What the exercise asks: Give back an exact copy of the lines below, from the first through the line with "if !m.msi.masked (k"; please stop there.

Records supplied:
/-- A 4-byte write to the table: a vector that is unmasked with its bit pending is sent. -/
def Mach.msixPut (m : Mach) (k v : Nat) : Mach :=
  let m := { m with msi := m.msi.put k v }
  if !m.msi.masked (k / 4) && bitOf m.msi.pend.toNat (k / 4) then
    ({ m with msi := { m.msi with pend := BitVec.ofNat 32 (putBit m.msi.pend.toNat (k / 4) false) } }).emit (.msix (k / 4))
  else m

/-- A write to the table; one that is not of 4 or 8 aligned bytes changes nothing (assumption 103). -/
def Mach.msixWrite (m : Mach) (off size v : Nat) : Mach :=
  let k := (off - 0x7000) / 4
  if off % 4 ≠ 0 ∨ (size = 8 ∧ off % 8 ≠ 0) then m
  else if size = 4 then m.msixPut k (v % 2 ^ 32)
  else if size = 8 then (m.msixPut k (v % 2 ^ 32)).msixPut (k + 1) (v / 2 ^ 32)
  else m

/-! ### Writes of the housekeeping cores and of the Service Controller's firmware (R351, R358, R365, R366, R368) -/

/-- SCANm_CTRL: START alone or with CONTINUE, PAUSE, or the settings of a context for later (R365). -/
def Mach.scanCtrl (m : Mach) (l : LaneId) (e v : Nat) : Mach :=
  let busy := decide ((m.lane l).regs.fld (F.CRC_SCANm_STATUS_STATE e) = 1) || m.scanReserved l e
  let mode := fun (m : Mach) => m.updLane l (fun x => { x with regs := x.regs.put (F.CRC_SCANm_CTRL_MODE e) (bitsOf v 27 26) })
  if bitOf v 31 then
    if bitOf v 29 then (if busy then m else mode m).scanContinue l e else m.scanStart l e (bitsOf v 27 26)
  else if bitOf v 30 then m.scanPause l e 0
  else if busy then m.crcIgnored l
  else (mode m).updLane l (fun x => { x with regs := x.regs.put (F.CRC_SCANm_CTRL_CONTINUE e) (bitsOf v 29 29) })

/-- A CRC register of a lane, written by its housekeeping core. -/
def Mach.coreCrc (m : Mach) (l : LaneId) (off v : Nat) : Mach :=
  let put := fun (f : Regs → Regs) => m.updLane l (fun x => { x with regs := f (x.regs.write .crc off v) })
  if (findRow .crc off).isNone then m
  else if 0x40 ≤ off ∧ off < 0xC0 then
    let e := (off - 0x40) / 0x40
    if off % 0x40 = 0 then m.scanCtrl l e v
    else if (m.lane l).regs.fld (F.CRC_SCANm_STATUS_STATE e) = 1 || m.scanReserved l e then m.crcIgnored l
    else put id
  else if off = 0xC0 then m.crcUpd l (fun x => { x with regs := x.regs.snoopCtrl v })
  else if off = 0xC8 ∨ off = 0xCC then put Regs.snoopResult
  else if 0x200 ≤ off ∧ off < 0x300 then
    if off % 0x20 = 0 then m.channelWrite l ((off - 0x200) / 0x20) v
    else if m.channelsOn (m.lane l) then put id else m.crcIgnored l
  else m

/-- A 4-byte write of a lane's housekeeping core: the check units, and the DMA channels 0 to 11; what its other writes do stands in no
row of the table (assumption 104). -/
def Mach.coreWrite (m : Mach) (l : LaneId) (off v : Nat) : Mach := m.whenOn fun m =>
  if off / 0x1000 = 6 then m.coreCrc l (off % 0x1000) v
  else if 0x7400 ≤ off ∧ off < 0x7700 then m.dmaRegWrite (.lane l) (off - 0x7000) v
  else m

/-- A 4-byte write of the Service Controller's firmware: SC DMA channels 6 and 7. -/
def Mach.firmwareWrite (m : Mach) (off v : Nat) : Mach :=
  if 0x580 ≤ off ∧ off < 0x600 then m.dmaRegWrite .sc off v else m

/-- A write of 4 bytes, or of 8 as two of 4. -/
def Mach.byWords (m : Mach) (off size v : Nat) (f : Mach → Nat → Nat → Mach) : Mach :=
  if size = 8 then f (f m off (v % 2 ^ 32)) (off + 4) (v / 2 ^ 32) else if size = 4 then f m off (v % 2 ^ 32) else m

/-! ### Posted writes to BAR0 -/

/-- No register stands at an offset of a page of the Service Controller, its shadow registers counted (R10). -/
def Mach.bar0Reserved (m : Mach) (b : Blk) (o : Nat) : Bool := decide ((m.regJudge .a b (o / 4 * 4) 0 false).1 = 3)

/-- A posted write to BAR0; one of 1 or 2 bytes to a register that is no command slot is ignored and counted (R418). -/
def Mach.bar0Write (m : Mach) (off size v : Nat) (p : Posted) : Mach :=
  let o := off % 0x1000
  match bar0Page off with
  | none =>
    if 0x4000 ≤ off ∧ off < 0x7000 then m.failedAccess none false off 2
    else if 0x7000 ≤ off ∧ off < 0x7200 then m.msixWrite off size v
    else m
  | some b =>
    if b = .mbx ∧ 0x40 ≤ o ∧ o < 0x140 ∧ o % 0x20 < 0x8 then
      let n := (o - 0x40) / 0x20
      m.slotWrite false off size 8 (bitOf (m.sc.regs.fld F.HBR_CMD_CFG_MBX_WR) n && decide (o % 0x20 = 0)) p.busy
        (fun m => m.request n (BitVec.ofNat 64 v) p.offer.silent)
    else if b = .hbr ∧ o = 0xE0 then
      m.slotWrite false off size 4 (decide (m.sc.regs.fld F.HBR_CMD_CFG_MODE_WR = 1)) p.busy
        (fun m => m.modeRequest (BitVec.ofNat 32 v) p.offer.silent)
    else if size ≠ 4 ∧ size ≠ 8 then (if m.bar0Reserved b o then m else m.countWrite [] b o)
    else m.byWords o size v (fun m o v => m.ctlWrite b o v)

/-- The SC DRAM address a window starts at (R345). -/
def Mach.windowBase (m : Mach) (n : Nat) : Nat :=
  m.sc.regs.fld (F.HBR_WIN_BASE_LOn_BASE n) * 2 ^ 25 + m.sc.regs.fld (F.HBR_WIN_BASE_HIn_BASE n) * 2 ^ 32

/-- A posted write to SC DRAM: to the host staging area alone, and not in UPDATE (R345, R352, R402). -/
def Mach.scDramWrite (m : Mach) (bar : Nat) (l : List (Nat × Byte)) : Mach :=
  if l.any (fun e => decide (spaceSize 3 ≤ e.1)) then m.failedAccess none true bar 3
  else if l.any (fun e => decide (e.1 < 0x20000000) || decide (0x40000000 ≤ e.1)) || decide (m.sys.mode = 13) then m.failedAccess none true bar 2
  else { m with sc := { m.sc with dram := l.foldl (fun (d : Mem) e => d.put e.1 e.2) m.sc.dram } }

/-- A posted write aimed at the active image region of the lane that a LANE_VIEW window shows is counted in SYS too (R32). -/
def Mach.viewRefused (m : Mach) (n t size bar : Nat) : Mach :=
  let l := laneOf (m.sc.regs.fld (F.HBR_WIN_CFGn_LANE n))
  let a := m.windowBase n + t
  let k := m.failedAccess none true bar 2
  if overlap a size (if (m.lane l).activeHi then 0x80000000 else 0) 0x80000000 then
    k.updLane l (fun x => { x with regs := (x.regs.incReg (blkBase .sys + 0x20)).set (blkBase .sys + 0x24) (BitVec.ofNat 32 a) })
  else k

/-- A posted write to a window of BAR2 (R345, R347, R350, R352). -/
def Mach.bar2Write (m : Mach) (n off size v : Nat) (p : Posted) : Mach :=
  let r := m.sc.regs
  let bar := n * 0x2000000 + off
  let order := r.fld (F.HBR_WIN_CFGn_ORDER n)
  let t := ordered order size off v
  let on := decide (r.fld (F.HBR_WIN_CFGn_WRITE_READ n) = 1)
  if r.fld (F.HBR_WIN_CFGn_ENABLE n) = 0 then m.failedAccess none true bar 4
  else if misaligned order off size then m.failedAccess none true bar 5
  else match r.fld (F.HBR_WIN_CFGn_TARGET n) with
    | 1 =>
      if 0x1000 ≤ off then m.failedAccess none true bar 3
      else if 0x40 ≤ t.1 ∧ t.1 < 0x140 ∧ t.1 % 0x20 < 8 then
        m.slotWrite true bar size 8 (on && decide (t.1 % 0x20 = 0)) p.busy
          (fun m => m.request ((t.1 - 0x40) / 0x20) (BitVec.ofNat 64 t.2) p.offer.silent)
      else m.failedAccess none true bar 2
    | 2 => m.viewRefused n t.1 size bar
    | 3 => m.slotWrite true bar size 4 on p.busy (fun m => m.windowWrite n off v p.offer)
    | 4 => m.scDramWrite bar ((orderedBytes order size off v).map (fun e => (m.windowBase n + e.1, e.2)))
    | _ => m.failedAccess none true bar 4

Exercise response:
/-- A 4-byte write to the table: a vector that is unmasked with its bit pending is sent. -/
def Mach.msixPut (m : Mach) (k v : Nat) : Mach :=
  let m := { m with msi := m.msi.put k v }
  if !m.msi.masked (k / 4) && bitOf m.msi.pend.toNat (k / 4) then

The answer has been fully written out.